Talked again to P last night as I drove home from Linda’s. A much better talk. Asked questions that I thought might reassure me. Turns out that no matter what I ask and what the answers are, I am not reassured, which then tells me that the problem is with me and not with P. She tells me every single time I ask that she does not want to break up; she does not want to flush our relationship; thirteen years is not something to casually discard. She also reminds me that she is very hurt; I am very hurt. We need the time apart to heal ourselves so that we can return to working on us. I have cards and notes coming out of my ears that say the same thing.
Asked her to consider coming with me to the Depeche Mode concert. She had (yesterday morning) adamantly declined saying that it would feel like a date and there should be no dating right now. Furthermore, the tickets were purchased as an anniversary gift and why would we celebrate an anniversary if we weren’t together. That is probably what pushed me into the depression and funk. Also she told me that I had said I was going to take Jackie Bowser to the concert and why wasn’t I doing that? I explained (along with a fairly long explanation of the basis of my general behavior over the past six months and the preceding 2 years and how it declined) that I had said the words to hurt and that I had not asked anyone to go to the concert with me and would probably not even attend at all if she didn’t come with me. I said that (and perhaps it came off as being manipulative – note: will have to check on that with P) that I felt that going to the concert and going to Red Rocks in general was something that I had last done with P and really only wanted to do with her again. End result: P is going to think about going to concert with me. Honestly, this is the best that I can hope for. I hope that the month that goes by will endear her more towards going to the concert that not going to the concert. As an aside, I mentioned that I was very sad at the idea of not acknowledging our anniversary. P mentioned something (that I did not pounce on or ask for further clarification) that the day would not be unacknowledged. I find some hope in that statement.

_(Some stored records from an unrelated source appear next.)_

/-! ### The three ways -/

/-- The answer of the command word `w` in `s` is fail with an error code, the model fault of an unwritten input
byte, or finish in a state with the fault mark of `s`, where RES and NODATA are not both 1. -/
inductive Ends (w : Word) (s : State) : Result → Prop
  | failed {e : Err} (he : e ≠ .ok) : Ends w s (.next (s.fail e))
  | faulted (k : Nat) : Ends w s (.next (s.modelFault (.unwrittenInput w k)))
  | finished {t : State} {res nodata : Bool} (hmark : t.faultMark = s.faultMark)
      (hflags : res = true → nodata = false) : Ends w s (.next (t.finish res nodata))

section

variable {w : Word} {s : State} {r : Result}

theorem Ends.answers (h : Ends w s r) : ∃ t, r = .next t := by
  cases h <;> exact ⟨_, rfl⟩

/-- A check that ends in fail, before a command that ends in one of the ways. -/
theorem Ends.guard {p : Prop} [Decidable p] {e : Err} (h : Ends w s r) (he : e ≠ .ok := by decide) :
    Ends w s (if p then .next (s.fail e) else r) := by
  by_cases hp : p
  · rw [if_pos hp]
    exact .failed he
  · rwa [if_neg hp]

/-- Finish with NODATA 0, whatever RES is. -/
theorem Ends.finished_data {t : State} (res : Bool) (hmark : t.faultMark = s.faultMark) :
    Ends w s (.next (t.finish res false)) :=
  .finished hmark fun _ => rfl

end

/-! ### The commands of each unit -/

section

variable (w : Word) (s : State)

theorem nmeaCfg_ends (c : Byte) : Ends w s (execNmeaCfg c s) :=
  .guard (.finished_data _ rfl)

theorem feedU0_ends (F : Framer) : Ends w s (feedU0 w F s) := by
  unfold feedU0
  split
  · exact .faulted _
  · exact .finished_data _ rfl

theorem nmeaNfields_ends : Ends w s (execNmeaNfields s) :=
  .guard (.finished_data _ rfl)

theorem nmeaField_ends (i : Byte) : Ends w s (execNmeaField i s) :=
  .guard (.guard (.finished_data _ rfl))

theorem nmeaFint_ends (i : Byte) : Ends w s (execNmeaFint i s) := by
  refine .guard (.guard ?_)
  split
  · exact .failed (by decide)
  · exact .finished_data _ rfl

theorem nmeaFdec_ends (i : Byte) : Ends w s (execNmeaFdec i s) := by
  refine .guard (.guard ?_)
  split
  · exact .failed (by decide)
  · exact .finished_data _ rfl

theorem nmeaIsmsg_ends (n : Byte) (len : Half) : Ends w s (execNmeaIsmsg n len s) :=
  .guard (.guard (.finished_data _ rfl))

theorem feedU1_ends (F : Framer) : Ends w s (feedU1 w F s) := by
  unfold feedU1
  split
  · exact .faulted _
  · exact .finished_data _ rfl

theorem aisMsglen_ends : Ends w s (execAisMsglen s) :=
  .guard (.finished_data _ rfl)

/-- A read outside the message sets NODATA, with RES 0 (41_ais.md R156). -/
theorem readBitsCommand_ends (b n : Nat) (sg : Bool) : Ends w s (readBitsCommand b n sg s) := by
  refine .guard ?_
  split
  · exact .finished rfl nofun
  · exact .finished_data _ rfl

/-- A message without a type sets NODATA, with RES 0 (41_ais.md R160). -/
theorem aisPos_ends : Ends w s (execAisPos s) := by
  refine .guard ?_
  split
  · exact .finished rfl nofun
  · split
    · exact .finished_data _ rfl
    · exact .finished_data _ rfl

theorem sigReg_ends (k : Byte) (size : Half) : Ends w s (execSigReg k size s) :=
  .guard (.finished_data _ rfl)

theorem scanResult_ends (k base : Nat) (buf : List Byte) (found : Option Nat) :
    Ends w s (.next (scanResult k base buf found s)) := by
  cases found with
  | none => exact .finished_data _ rfl
  | some i => exact .finished_data _ rfl

theorem scanCommand_ends (find : Slot → Nat → List Byte → Option Nat) (a : Nat) (k : Byte) (len : Half) :
    Ends w s (scanCommand w find a k len s) := by
  refine .guard (.guard ?_)
  split
  · exact .faulted _
  · exact scanResult_ends w s _ _ _ _

theorem sigClr_ends (k : Byte) : Ends w s (execSigClr k s) :=
  .guard (.finished_data _ rfl)

theorem crcFeed_ends (ua : Byte) (len : Half) : Ends (encode (.crcFeed ua len)) s (execCrcFeed ua len s) := by
  refine .guard ?_
  split
  · exact .faulted _
  · exact .finished_data _ rfl

theorem crcTake_ends : Ends w s (execCrcTake s) :=
  .finished_data _ rfl

theorem crcCrc32_ends (ua : Byte) (len : Half) :
    Ends (encode (.crcCrc32 ua len)) s (execCrcCrc32 ua len s) := by
  refine .guard ?_
  split
  · exact .faulted _
  · exact .finished_data _ rfl

theorem crcField_ends (j : Byte) : Ends w s (execCrcField j s) := by
  unfold execCrcField
  split
  · exact .failed (by decide)
  · exact .guard (.finished_data _ rfl)

theorem crcNorm_ends (j : Byte) : Ends w s (execCrcNorm j s) :=
  .guard (.guard (.finished_data _ rfl))

theorem blkReset_ends : Ends w s (execBlkReset s) :=
  .finished_data _ rfl
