/-- 8xy4: Vx <- (Vx + Vy) mod 256, then VF <- carry; only Vx and VF change (R176). With x = F the carry is what remains (R181, D7). -/
def Obligations.AddWithCarry : Prop :=
  ∀ x y : RegIdx, decodeWord (BitVec.ofNat 16 (0x8004 + 256 * x.val + 16 * y.val)) = .ok (.addVxVy x y) ∧
    ∀ s : State, ∃ t, exec (.addVxVy x y) s = .next t ∧
      (x ≠ 15 → (getV x t).toNat = ((getV x s).toNat + (getV y s).toNat) % 256) ∧
      getV 15 t = (if (getV x s).toNat + (getV y s).toNat > 255 then 1 else 0) ∧
      RegsKeptExcept (fun j => j == x || j == 15) s t ∧ OnlyChanged [.regs] s t

/-- 8xy5 and 8xy7: Vx <- (Vx - Vy) mod 256 and (Vy - Vx) mod 256, then VF <- strictly greater, 0 on equal operands; only Vx and VF
change (R177, R179). With x = F the flag is what remains (R181, D7). -/
def Obligations.SubtractBothWays : Prop :=
  ∀ x y : RegIdx,
    decodeWord (BitVec.ofNat 16 (0x8005 + 256 * x.val + 16 * y.val)) = .ok (.subVxVy x y) ∧
    decodeWord (BitVec.ofNat 16 (0x8007 + 256 * x.val + 16 * y.val)) = .ok (.subnVxVy x y) ∧
    ∀ s : State, ∃ t u, exec (.subVxVy x y) s = .next t ∧ exec (.subnVxVy x y) s = .next u ∧
      (x ≠ 15 → (getV x t).toNat = ((getV x s).toNat + 256 - (getV y s).toNat) % 256) ∧
      getV 15 t = (if (getV x s).toNat > (getV y s).toNat then 1 else 0) ∧
      (x ≠ 15 → (getV x u).toNat = ((getV y s).toNat + 256 - (getV x s).toNat) % 256) ∧
      getV 15 u = (if (getV y s).toNat > (getV x s).toNat then 1 else 0) ∧
      RegsKeptExcept (fun j => j == x || j == 15) s t ∧ OnlyChanged [.regs] s t ∧
      RegsKeptExcept (fun j => j == x || j == 15) s u ∧ OnlyChanged [.regs] s u

/-- 8xy6 and 8xyE: Vx <- Vx div 2 and 2 * Vx mod 256, then VF <- the bit shifted out; Vy plays no part (R178, R180, R99). With x = F
the flag is what remains (R181, D7). -/
def Obligations.ShiftByOne : Prop :=
  ∀ x y : RegIdx,
    decodeWord (BitVec.ofNat 16 (0x8006 + 256 * x.val + 16 * y.val)) = .ok (.shrVx x y) ∧
    decodeWord (BitVec.ofNat 16 (0x800E + 256 * x.val + 16 * y.val)) = .ok (.shlVx x y) ∧
    ∀ s : State, ∃ t u, (∀ z, exec (.shrVx x z) s = .next t) ∧ (∀ z, exec (.shlVx x z) s = .next u) ∧
      (x ≠ 15 → (getV x t).toNat = (getV x s).toNat / 2) ∧ (getV 15 t).toNat = (getV x s).toNat % 2 ∧
      (x ≠ 15 → (getV x u).toNat = 2 * (getV x s).toNat % 256) ∧ (getV 15 u).toNat = (getV x s).toNat / 128 ∧
      RegsKeptExcept (fun j => j == x || j == 15) s t ∧ OnlyChanged [.regs] s t ∧
      RegsKeptExcept (fun j => j == x || j == 15) s u ∧ OnlyChanged [.regs] s u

Writing about this makes me cry and feel very sad. Am working to feel the pain but not focus exclusively on it. Use the pain as a reminder and a tool to help me when I don’t feel like working on my own problems. I at least say, out loud, that I am feeling insecure and am looking for reassurance. I have no idea if that makes a difference or not, but I think that saying it out loud is my way of acknowledging I feel something that is not nice, is painful, is hard to deal with. Maybe this is my way of ensuring awareness of my emotions and an attempt to not run away from them. I don’t know, but I do know how much I don’t know.